With the number of trial participants appears you get it and go home and see what happens. Would think it'd be more controlled than that. What if people go home and turn into zombies...or maybe I watch too many movies.


----------



## greenstreak1946 (May 28, 2017)

Well cvgtpc1

if you turn into a zombie then get on a space ship for mars. hahaha

Elon Musk will have one ready for 2024. A one way trip.

art


----------



## Manitoba (Jun 25, 2014)

While the news on vaccines in general is encouraging, I will not get overly excited until it is approved based on scientific evidence that it works and is safe.

Currently the FDA or the CDC in the US are agencies that I am starting to consider that they are being co-opted by politics and not following science to the best solution and advice.

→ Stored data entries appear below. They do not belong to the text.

-- ==== Sys2Proof/Laws/Registers.lean ====
section
/-! SUPPORT. The register file: reading after writing, which names are the same register, and several writes in a row
(rules R21 to R24, R240). -/

namespace Sys2Proof.Machine

/-! ### One write -/

theorem RegFile.get_set (f : RegFile) (p q : PReg) (v : Word) :
    (f.set p v).get q = if q = p then v else f.get q := by
  cases p <;> cases q <;> rfl

@[simp] theorem RegFile.get_set_same (f : RegFile) (p : PReg) (v : Word) : (f.set p v).get p = v := by
  rw [RegFile.get_set, if_pos rfl]

theorem RegFile.get_set_other (f : RegFile) {p q : PReg} (v : Word) (h : q ≠ p) : (f.set p v).get q = f.get q := by
  rw [RegFile.get_set, if_neg h]

/-- Two register files that read alike are the same. -/
theorem RegFile.ext_get {f g : RegFile} (h : ∀ p, f.get p = g.get p) : f = g := by
  cases f; cases g
  simp only [RegFile.mk.injEq]
  exact ⟨h .r0, h .r1, h .r2, h .r3, h .r4, h .r5, h .r6, h .r7, h .r8, h .r9, h .r10, h .r11, h .r12, h .r8Fiq,
    h .r9Fiq, h .r10Fiq, h .r11Fiq, h .r12Fiq, h .r13Usr, h .r14Usr, h .r13Fiq, h .r14Fiq, h .r13Irq, h .r14Irq,
    h .r13Svc, h .r14Svc, h .r13Abt, h .r14Abt, h .r13Und, h .r14Und⟩

/-! ### Names -/

@[simp] theorem loPReg_inj (r q : LoReg) : loPReg r = loPReg q ↔ r = q := by
  cases r <;> cases q <;> decide

@[simp] theorem loPReg_ne_sp (r : LoReg) (m : Mode) : loPReg r ≠ spPReg m := by
  cases r <;> cases m <;> decide

@[simp] theorem sp_ne_loPReg (r : LoReg) (m : Mode) : spPReg m ≠ loPReg r := by
  cases r <;> cases m <;> decide

@[simp] theorem loPReg_ne_lr (r : LoReg) (m : Mode) : loPReg r ≠ lrPReg m := by
  cases r <;> cases m <;> decide

@[simp] theorem lr_ne_loPReg (r : LoReg) (m : Mode) : lrPReg m ≠ loPReg r := by
  cases r <;> cases m <;> decide

@[simp] theorem sp_ne_lr (m k : Mode) : spPReg m ≠ lrPReg k := by
  cases m <;> cases k <;> decide

@[simp] theorem lr_ne_sp (m k : Mode) : lrPReg m ≠ spPReg k := by
  cases m <;> cases k <;> decide

/-- No Hi register is a Lo register. -/
theorem hiPReg_ne_lo {m : Mode} {h : HiReg} {p : PReg} (hp : hiPReg m h = some p) (r : LoReg) : loPReg r ≠ p := by
  cases h <;> cases m <;> simp only [hiPReg, Option.some.injEq, reduceCtorEq] at hp <;> subst hp <;>
    cases r <;> decide

/-- Only R15 is no register of the file (rule R22). -/
theorem hiPReg_none {m : Mode} {h : HiReg} : hiPReg m h = none ↔ h = .r15 := by
  cases h <;> simp [hiPReg]

/-! ### Reading by name after an update -/

theorem State.lo_setLo (s : State) (r q : LoReg) (v : Word) : (s.setLo r v).lo q = if q = r then v else s.lo q := by
  simp only [State.lo, State.setLo_regs, RegFile.get_set, loPReg_inj]

@[simp] theorem State.lo_setPc (s : State) (a : Word) (q : LoReg) : (s.setPc a).lo q = s.lo q := rfl

@[simp] theorem State.lo_setCpsr (s : State) (p : Psr) (q : LoReg) : (s.setCpsr p).lo q = s.lo q := rfl

@[simp] theorem State.lo_setMem (s : State) (m : Memory) (q : LoReg) : (s.setMem m).lo q = s.lo q := rfl

@[simp] theorem State.lo_poke (s : State) (a : Word) (w : Width) (v : Word) (q : LoReg) :
    (s.poke a w v).lo q = s.lo q := rfl

@[simp] theorem State.sp_setLo (s : State) (r : LoReg) (v : Word) : (s.setLo r v).sp = s.sp := by
  simp only [State.sp, State.setLo_regs, State.setLo_cpsr]
  exact RegFile.get_set_other _ _ (sp_ne_loPReg _ _)

@[simp] theorem State.sp_setSp (s : State) (v : Word) : (s.setSp v).sp = v := by
  simp only [State.sp, State.setSp_regs, State.setSp_cpsr, RegFile.get_set_same]

@[simp] theorem State.lr_setLr (s : State) (v : Word) : (s.setLr v).lr = v := by
  simp only [State.lr, State.setLr_regs, State.setLr_cpsr, RegFile.get_set_same]

theorem State.hi_of_some {s : State} {h : HiReg} {p : PReg} (hp : hiPReg s.cpsr.mode h = some p) :
    s.hi h = s.regs.get p := by
  simp only [State.hi, hp]

@[simp] theorem State.hi_r15 (s : State) : s.hi .r15 = s.pc + 4 := rfl

/-! ### Several writes -/

theorem State.setLos_regs_get (s : State) (l : List (LoReg × Word)) (p : PReg)
    (h : ∀ e ∈ l, p ≠ loPReg e.1) : (s.setLos l).regs.get p = s.regs.get p := by
  induction l generalizing s with
  | nil => rfl
  | cons e rest ih =>
    obtain ⟨r, v⟩ := e
    simp only [State.setLos]
    rw [ih _ (fun e he => h e (List.mem_cons_of_mem _ he)), State.setLo_regs]
    exact RegFile.get_set_other _ _ (h (r, v) List.mem_cons_self)

/-- Several writes change the registers only. -/
theorem State.setLos_eq (s : State) (l : List (LoReg × Word)) :
    s.setLos l = { s with regs := (s.setLos l).regs } := by
  induction l generalizing s with
  | nil => rfl
  | cons e rest ih =>
    obtain ⟨r, v⟩ := e
    simp only [State.setLos]
    rw [ih (s.setLo r v)]
    rfl

@[simp] theorem State.setLos_pc (s : State) (l : List (LoReg × Word)) : (s.setLos l).pc = s.pc := by
  rw [State.setLos_eq]

@[simp] theorem State.setLos_cpsr (s : State) (l : List (LoReg × Word)) : (s.setLos l).cpsr = s.cpsr := by
  rw [State.setLos_eq]

@[simp] theorem State.setLos_spsr (s : State) (l : List (LoReg × Word)) : (s.setLos l).spsr = s.spsr := by
  rw [State.setLos_eq]

@[simp] theorem State.setLos_mem (s : State) (l : List (LoReg × Word)) : (s.setLos l).mem = s.mem := by
  rw [State.setLos_eq]

@[simp] theorem State.setLos_endian (s : State) (l : List (LoReg × Word)) : (s.setLos l).endian = s.endian := by
  rw [State.setLos_eq]

@[simp] theorem State.setLos_memAdmit (s : State) (l : List (LoReg × Word)) : (s.setLos l).memAdmit = s.memAdmit := by
  rw [State.setLos_eq]

@[simp] theorem State.setLos_codeRange (s : State) (l : List (LoReg × Word)) :
    (s.setLos l).codeRange = s.codeRange := by
  rw [State.setLos_eq]

@[simp] theorem State.setLos_draws (s : State) (l : List (LoReg × Word)) : (s.setLos l).draws = s.draws := by
  rw [State.setLos_eq]

@[simp] theorem State.setLos_lastExit (s : State) (l : List (LoReg × Word)) :
    (s.setLos l).lastExit = s.lastExit := by
  rw [State.setLos_eq]

theorem State.setLos_setPc (s : State) (l : List (LoReg × Word)) (a : Word) :
    (s.setPc a).setLos l = (s.setLos l).setPc a := by
  induction l generalizing s with
  | nil => rfl
  | cons e rest ih => exact ih (s.setLo e.1 e.2)

/-- After several writes to different registers each one holds its own value. -/
theorem State.setLos_lo (s : State) (l : List (LoReg × Word)) (hn : (l.map Prod.fst).Nodup) {r : LoReg} {v : Word}
    (hm : (r, v) ∈ l) : (s.setLos l).lo r = v := by
  induction l generalizing s with
  | nil => simp at hm
  | cons e rest ih =>
    obtain ⟨q, u⟩ := e
    simp only [List.map_cons, List.nodup_cons, List.mem_map, not_exists, not_and] at hn
    simp only [State.setLos]
    rcases List.mem_cons.1 hm with h | h
    · obtain ⟨rfl, rfl⟩ := Prod.mk.inj h
      have := State.setLos_regs_get (s.setLo r v) rest (loPReg r)
        (fun e he h' => hn.1 e he ((loPReg_inj _ _).1 h').symm)
      simp only [State.lo, this, State.setLo_regs, RegFile.get_set_same]
    · exact ih _ hn.2 h

end Sys2Proof.Machine
end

Canada, the US, Australia etc will have to approve it before I will believe that it is safe and effective.


----------



## Zep (Jun 8, 2017)

These updates are great if you live in the US. Here in the PI we will only have the option of a Chinese or Russian vaccine at least for 2021 and maybe beyond. 

Any reports on these?


----------



## Gary D (Oct 28, 2013)

Zep said:


> These updates are great if you live in the US. Here in the PI we will only have the option of a Chinese or Russian vaccine at least for 2021 and maybe beyond.
> 
> Any reports on these?


There is a scheme being set up called I think something like covax where 150+ countries have signed up, the UK has put in £500m. The idea is that any vaccine will be shared amongst all including the poorer countries. A notable absentee being the USA who haven't signed.


----------



## Manitoba (Jun 25, 2014)

from https://www.who.int/news-room/detai...ed-in-covid-19-vaccine-global-access-facility
_
The goal of COVAX is by the end of 2021 to deliver two billion doses of safe, effective vaccines that have passed regulatory approval and/or WHO prequalification. These vaccines will be offered equally to all participating countries, proportional to their populations, initially prioritising healthcare workers then expanding to cover vulnerable groups, such as the elderly and those with pre-existing conditions. Further doses will then be made available based on country need, vulnerability and COVID-19 threat. The COVAX Facility will also maintain a buffer of doses for emergency and humanitarian use, including dealing with severe outbreaks before they spiral out of control. _

Two billion doses is only roughly one third of the world population by the end of *next* year. Currently there are 9 candidate vaccines under consideration/testing.


----------



## Gary D (Oct 28, 2013)

Manitoba said:


> from https://www.who.int/news-room/detai...ed-in-covid-19-vaccine-global-access-facility
> _
> The goal of COVAX is by the end of 2021 to deliver two billion doses of safe, effective vaccines that have passed regulatory approval and/or WHO prequalification. These vaccines will be offered equally to all participating countries, proportional to their populations, initially prioritising healthcare workers then expanding to cover vulnerable groups, such as the elderly and those with pre-existing conditions. Further doses will then be made available based on country need, vulnerability and COVID-19 threat. The COVAX Facility will also maintain a buffer of doses for emergency and humanitarian use, including dealing with severe outbreaks before they spiral out of control. _
> 
> Two billion doses is only roughly one third of the world population by the end of *next* year. Currently there are 9 candidate vaccines under consideration/testing.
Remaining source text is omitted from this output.